- The task
The material below contains a line with "(xs : List α)" and a line with "theorem cell_setCells (bs". Copy exactly those two lines and all lines between them.

- Data supplied

-- ==== Sys2Proof/Laws/Memory.lean ====
section
/-! SUPPORT. Laws of tables and of memories: a read after a write, the writes that leave a key alone, and the canonical
form, which every memory operation keeps. -/

namespace Sys2Proof.Machine

/-! ## Tables -/

@[simp] theorem tget_tset_self {α : Type} (t : Table α) (k : Nat) (v : α) : tget (tset t k v) k = some v := by
  induction t with
  | nil => simp [tset, tget]
  | cons e r ih =>
    obtain ⟨k', v'⟩ := e
    unfold tset
    split
    · simp [tget]
    · split
      · simp [tget]
      · next h => simp only [tget, if_neg (Ne.symm h), ih]

theorem tget_tset_ne {α : Type} (t : Table α) (k : Nat) (v : α) {h : Nat} (hk : h ≠ k) :
    tget (tset t k v) h = tget t h := by
  induction t with
  | nil => simp [tset, tget, Ne.symm hk]
  | cons e r ih =>
    obtain ⟨k', v'⟩ := e
    unfold tset
    split
    · simp [tget, Ne.symm hk]
    · split
      · next h' => subst h'; simp [tget, Ne.symm hk]
      · simp only [tget, ih]

@[simp] theorem tgetD_tset_self {α : Type} (t : Table α) (k : Nat) (v d : α) : tgetD (tset t k v) k d = v := by
  simp [tgetD]

theorem tgetD_tset_ne {α : Type} (t : Table α) (k : Nat) (v d : α) {h : Nat} (hk : h ≠ k) :
    tgetD (tset t k v) h d = tgetD t h d := by simp [tgetD, tget_tset_ne t k v hk]

/-- Every entry of a table with a key set is the new entry or an old one. -/
theorem mem_tset {α : Type} {t : Table α} {k : Nat} {v : α} {e : Nat × α} (h : e ∈ tset t k v) :
    e = (k, v) ∨ e ∈ t := by
  induction t with
  | nil => simpa [tset] using h
  | cons x r ih =>
    obtain ⟨k', v'⟩ := x
    unfold tset at h
    split at h
    · simpa using h
    · split at h
      · rcases List.mem_cons.1 h with h | h
        · exact .inl h
        · exact .inr (List.mem_cons_of_mem _ h)
      · rcases List.mem_cons.1 h with h | h
        · exact .inr (h ▸ List.mem_cons_self ..)
        · exact (ih h).imp_right (List.mem_cons_of_mem _)

/-- A value of a table, or its default. -/
theorem tgetD_mem {α : Type} (t : Table α) (k : Nat) (d : α) : tgetD t k d = d ∨ (k, tgetD t k d) ∈ t := by
  induction t with
  | nil => exact .inl rfl
  | cons x r ih =>
    obtain ⟨k', v'⟩ := x
    by_cases h : k' = k
    · subst h; right; simp [tgetD, tget]
    · have e : tgetD ((k', v') :: r) k d = tgetD r k d := by simp [tgetD, tget, h]
      rw [e]
      exact ih.imp_right (List.mem_cons_of_mem _)

/-! ## The parts of the state by key -/

@[simp] theorem State.setGrp_grp (s : State) (g : Nat) (x : Group) : (s.setGrp g x).grp g = x := tgetD_tset_self ..
theorem State.setGrp_grp_ne (s : State) (g : Nat) (x : Group) {h : Nat} (hg : h ≠ g) :
    (s.setGrp g x).grp h = s.grp h := tgetD_tset_ne _ _ _ _ hg
@[simp] theorem State.modGrp_grp (s : State) (g : Nat) (f : Group → Group) : (s.modGrp g f).grp g = f (s.grp g) :=
  State.setGrp_grp ..
theorem State.modGrp_grp_ne (s : State) (g : Nat) (f : Group → Group) {h : Nat} (hg : h ≠ g) :
    (s.modGrp g f).grp h = s.grp h := State.setGrp_grp_ne _ _ _ hg
@[simp] theorem State.setCore_core (s : State) (c : Nat) (x : Core) : (s.setCore c x).core c = x := tgetD_tset_self ..
theorem State.setCore_core_ne (s : State) (c : Nat) (x : Core) {h : Nat} (hc : h ≠ c) :
    (s.setCore c x).core h = s.core h := tgetD_tset_ne _ _ _ _ hc
@[simp] theorem State.setCluster_cluster (s : State) (c : Nat) (x : Cluster) : (s.setCluster c x).cluster c = x :=
  tgetD_tset_self ..
@[simp] theorem State.setWg_wg (s : State) (w : Nat) (x : Wg) : (s.setWg w x).wg w = x := tgetD_tset_self ..
@[simp] theorem State.setCtx_ctx (s : State) (c : Nat) (x : Ctx) : (s.setCtx c x).ctx c = x := tgetD_tset_self ..
theorem State.setCtx_ctx_ne (s : State) (c : Nat) (x : Ctx) {h : Nat} (hc : h ≠ c) :
    (s.setCtx c x).ctx h = s.ctx h := tgetD_tset_ne _ _ _ _ hc

/-- Setting a key twice is setting it once. -/
@[simp] theorem tset_tset {α : Type} (t : Table α) (k : Nat) (v w : α) : tset (tset t k v) k w = tset t k w := by
  induction t with
  | nil => simp [tset]
  | cons x r ih =>
    obtain ⟨k', v'⟩ := x
    by_cases h : k < k'
    · simp [tset, h]
    · by_cases h2 : k = k'
      · subst h2; simp [tset]
      · simp [tset, h, h2, ih]

@[simp] theorem State.setGrp_setGrp (s : State) (g : Nat) (x y : Group) : (s.setGrp g x).setGrp g y = s.setGrp g y := by
  simp [State.setGrp]

/-! ## Memories -/

theorem cell_setCell_self (m : List Host.Cell) (a : Nat) (b : Byte) (h : cellsFrom 0 m = true) :
    cell (setCell m a b) a = b := by
  suffices H : ∀ lo, cellsFrom lo m = true → cell (setCell m a b) a = b from H 0 h
  clear h
  have none_below : ∀ (m : List Host.Cell) lo, cellsFrom lo m = true → a < lo → cell m a = unlisted := by
    intro m
    induction m with
    | nil => intros; rfl
    | cons e r ih =>
      intro lo h hl
      obtain ⟨a', b'⟩ := e
      simp only [cellsFrom, Bool.and_eq_true, decide_eq_true_eq] at h
      have : a' ≠ a := by omega
      simp only [cell, if_neg this]
      exact ih (a' + 1) h.2 (by omega)
  induction m with
  | nil => intro lo _; unfold setCell; split <;> simp_all [cell, unlisted]
  | cons e r ih =>
    intro lo h
    obtain ⟨a', b'⟩ := e
    simp only [cellsFrom, Bool.and_eq_true, decide_eq_true_eq] at h
    unfold setCell
    split
    · next hlt =>
      split
      · next hb =>
        have : a' ≠ a := by omega
        simp only [cell, if_neg this, hb]
        exact none_below r (a' + 1) h.2 (by omega)
      · simp [cell]
    · split
      · next h1 h2 =>
        subst h2
        split
        · next hb => rw [hb]; exact none_below r _ h.2 (by omega)
        · simp [cell]
      · next h1 h2 =>
        simp only [cell, if_neg (Ne.symm h2)]
        exact ih _ h.2

theorem cell_setCell_ne (m : List Host.Cell) (a : Nat) (b : Byte) {x : Nat} (hx : x ≠ a) :
    cell (setCell m a b) x = cell m x := by
  induction m with
  | nil => unfold setCell; split <;> simp [cell, Ne.symm hx]
  | cons e r ih =>
    obtain ⟨a', b'⟩ := e
    unfold setCell
    split
    · split
      · rfl
      · simp only [cell, if_neg (Ne.symm hx)]
    · split
      · next h1 h2 =>
        subst h2
        split
        · simp only [cell, if_neg (Ne.symm hx)]
        · simp only [cell, if_neg (Ne.symm hx)]
      · simp only [cell, ih]

/-- One byte written from `lo` on keeps the form. -/
theorem cellsFrom_setCell (m : List Host.Cell) (a : Nat) (b : Byte) :
    ∀ lo, cellsFrom lo m = true → lo ≤ a → cellsFrom lo (setCell m a b) = true := by
  have weaken : ∀ (m : List Host.Cell) lo lo', cellsFrom lo m = true → lo' ≤ lo → cellsFrom lo' m = true := by
    intro m lo lo' h hl
    cases m with
    | nil => rfl
    | cons e r =>
      obtain ⟨a', b'⟩ := e
      simp only [cellsFrom, Bool.and_eq_true, decide_eq_true_eq] at h ⊢
      exact ⟨⟨by omega, h.1.2⟩, h.2⟩
  induction m with
  | nil =>
    intro lo _ hl
    unfold setCell
    split
    · rfl
    · simp_all [cellsFrom]
  | cons e r ih =>
    intro lo h hl
    obtain ⟨a', b'⟩ := e
    have h0 := h
    simp only [cellsFrom, Bool.and_eq_true, decide_eq_true_eq] at h
    unfold setCell
    split
    · split
      · exact h0
      · next hb =>
        simp only [cellsFrom, Bool.and_eq_true, decide_eq_true_eq]
        exact ⟨⟨hl, by simpa using hb⟩, ⟨by omega, h.1.2⟩, h.2⟩
    · split
      · next h1 h2 =>
        subst h2
        split
        · exact weaken r _ _ h.2 (by omega)
        · next hb =>
          simp only [cellsFrom, Bool.and_eq_true, decide_eq_true_eq]
          exact ⟨⟨hl, by simpa using hb⟩, h.2⟩
      · next h1 h2 =>
        simp only [cellsFrom, Bool.and_eq_true, decide_eq_true_eq]
        exact ⟨h.1, ih _ h.2 (by omega)⟩

theorem wf_setCell (m : List Host.Cell) (a : Nat) (b : Byte) (h : Memory.wf m = true) : Memory.wf (setCell m a b) = true :=
  cellsFrom_setCell m a b 0 h (Nat.zero_le _)

theorem wf_setCells (bs : List Byte) : ∀ (m : List Host.Cell) (a : Nat), Memory.wf m = true → Memory.wf (setCells m a bs) = true := by
  induction bs with
  | nil => intro m a h; exact h
  | cons b r ih => intro m a h; exact ih _ _ (wf_setCell m a b h)

/-- Bytes written in a fold, each where its index says. -/
theorem wf_foldl {α : Type} (f : List Host.Cell → α → List Host.Cell) (hf : ∀ m x, Memory.wf m = true → Memory.wf (f m x) = true)
    (xs : List α) : ∀ m, Memory.wf m = true → Memory.wf (xs.foldl f m) = true := by
  induction xs with
  | nil => intro m h; exact h
  | cons x r ih => intro m h; exact ih _ (hf m x h)

theorem cell_setCells_lo (bs : List Byte) : ∀ (m : List Host.Cell) (a x : Nat), x < a → cell (setCells m a bs) x = cell m x := by
  induction bs with
  | nil => intros; rfl
  | cons b r ih =>
    intro m a x h
    show cell (setCells (setCell m a b) (a + 1) r) x = _
    rw [ih _ _ _ (by omega), cell_setCell_ne _ _ _ (by omega)]

theorem cell_setCells_hi (bs : List Byte) : ∀ (m : List Host.Cell) (a x : Nat), a + bs.length ≤ x →
    cell (setCells m a bs) x = cell m x := by
  induction bs with
  | nil => intros; rfl
  | cons b r ih =>
    intro m a x h
    simp only [List.length_cons] at h
    show cell (setCells (setCell m a b) (a + 1) r) x = _
    rw [ih _ _ _ (by omega), cell_setCell_ne _ _ _ (by omega)]

theorem cell_setCells (bs : List Byte) : ∀ (m : List Host.Cell) (a k : Nat), Memory.wf m = true → (h : k < bs.length) →
    cell (setCells m a bs) (a + k) = bs[k] := by
  induction bs with
  | nil => intro _ _ _ _ h; exact absurd h (Nat.not_lt_zero _)
  | cons b r ih =>
    intro m a k hm h
    show cell (setCells (setCell m a b) (a + 1) r) (a + k) = _
    cases k with
    | zero => rw [cell_setCells_lo _ _ _ _ (by omega)]; exact cell_setCell_self m a b hm
    | succ k =>
      have e : a + (k + 1) = a + 1 + k := by omega
      rw [e, ih _ _ _ (wf_setCell m a b hm) (by simpa using h)]
      rfl

/-! ## The operations on the machine's memories -/

@[simp] theorem State.staleFills_mem (s : State) (core ctx : Nat) (p : Nat → Bool) : (s.staleFills core ctx p).mem = s.mem := by
  unfold State.staleFills State.invalidateAll; simp only; split <;> rfl

/-- Keeping fills out of an L1 leaves package memory alone. -/
@[simp] theorem State.noInstall_mem (s : State) (core ctx : Nat) (p : Nat → Bool) : (s.noInstall core ctx p).mem = s.mem := by
  unfold State.noInstall; simp only
  split
  · exact State.staleFills_mem ..
  · exact (State.staleFills_mem ..).trans rfl

@[simp] theorem State.dropClean_mem (s : State) (core ctx line : Nat) : (s.dropClean core ctx line).mem = s.mem :=
  (State.noInstall_mem ..).trans rfl

@[simp] theorem State.hitWatch_mem (s : State) (w : Watch) : (s.hitWatch w).mem = s.mem := by
  unfold State.hitWatch; simp only
  split
  · rfl
  · exact (State.dropClean_mem ..).trans rfl

@[simp] theorem State.written_mem (s : State) (bank : Bool) (ctx line : Nat) (w : Option Nat) :
    (s.written bank ctx line w).mem = s.mem := by
  have H : ∀ (l : List Watch) (t : State), (l.foldl State.hitWatch t).mem = t.mem := by
    intro l
    induction l with
    | nil => intro t; rfl
    | cons x r ih => intro t; rw [List.foldl_cons, ih, State.hitWatch_mem]
  exact H _ _

@[simp] theorem State.setSpad_mem (s : State) (core p : Nat) (bs : List Byte) (w : Option Nat) :
    (s.setSpad core p bs w).mem = s.mem := by
  have H : ∀ (l : List Nat) (t : State), (l.foldl (fun s i => s.written true 0 (2048 * core + p / 128 + i) w) t).mem = t.mem := by
    intro l
    induction l with
    | nil => intro t; rfl
    | cons x r ih => intro t; rw [List.foldl_cons, ih, State.written_mem]
  exact H _ _

@[simp] theorem State.touchPins_mem (s : State) (ctx va : Nat) : (s.touchPins ctx va).mem = s.mem := by
  unfold State.touchPins; simp only; split <;> rfl

/-- The dirty bytes of an LLC line go below in the canonical form. -/
theorem State.cleanLlc_wf (s : State) (ctx line : Nat) (h : s.MemOk) : (s.cleanLlc ctx line).MemOk := by
  have go (l : LlcLine) (pa : Nat) : Memory.wf ((List.range 128).foldl
      (fun m i => if l.dirty.getLsbD i then setCell m (pa + i) (l.data.getD i 0) else m) s.mem) = true := by
    refine wf_foldl _ ?_ _ _ h
    intro m i hm
    split
    · exact wf_setCell _ _ _ hm
    · exact hm
  unfold State.cleanLlc
  split
  · next l e _ _ =>
    split
    · exact h
    · have := go l (leafPa e (128 * line))
      simp only
      split
      · exact this
      · rw [State.MemOk, State.touchPins_mem]; exact this
  · exact h

end Sys2Proof.Machine
end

- Result for this exercise
    (xs : List α) : ∀ m, Memory.wf m = true → Memory.wf (xs.foldl f m) = true := by
  induction xs with
  | nil => intro m h; exact h
  | cons x r ih => intro m h; exact ih _ (hf m x h)

theorem cell_setCells_lo (bs : List Byte) : ∀ (m : List Host.Cell) (a x : Nat), x < a → cell (setCells m a bs) x = cell m x := by
  induction bs with
  | nil => intros; rfl
  | cons b r ih =>
    intro m a x h
    show cell (setCells (setCell m a b) (a + 1) r) x = _
    rw [ih _ _ _ (by omega), cell_setCell_ne _ _ _ (by omega)]

theorem cell_setCells_hi (bs : List Byte) : ∀ (m : List Host.Cell) (a x : Nat), a + bs.length ≤ x →
    cell (setCells m a bs) x = cell m x := by
  induction bs with
  | nil => intros; rfl
  | cons b r ih =>
    intro m a x h
    simp only [List.length_cons] at h
    show cell (setCells (setCell m a b) (a + 1) r) x = _
    rw [ih _ _ _ (by omega), cell_setCell_ne _ _ _ (by omega)]

theorem cell_setCells (bs : List Byte) : ∀ (m : List Host.Cell) (a k : Nat), Memory.wf m = true → (h : k < bs.length) →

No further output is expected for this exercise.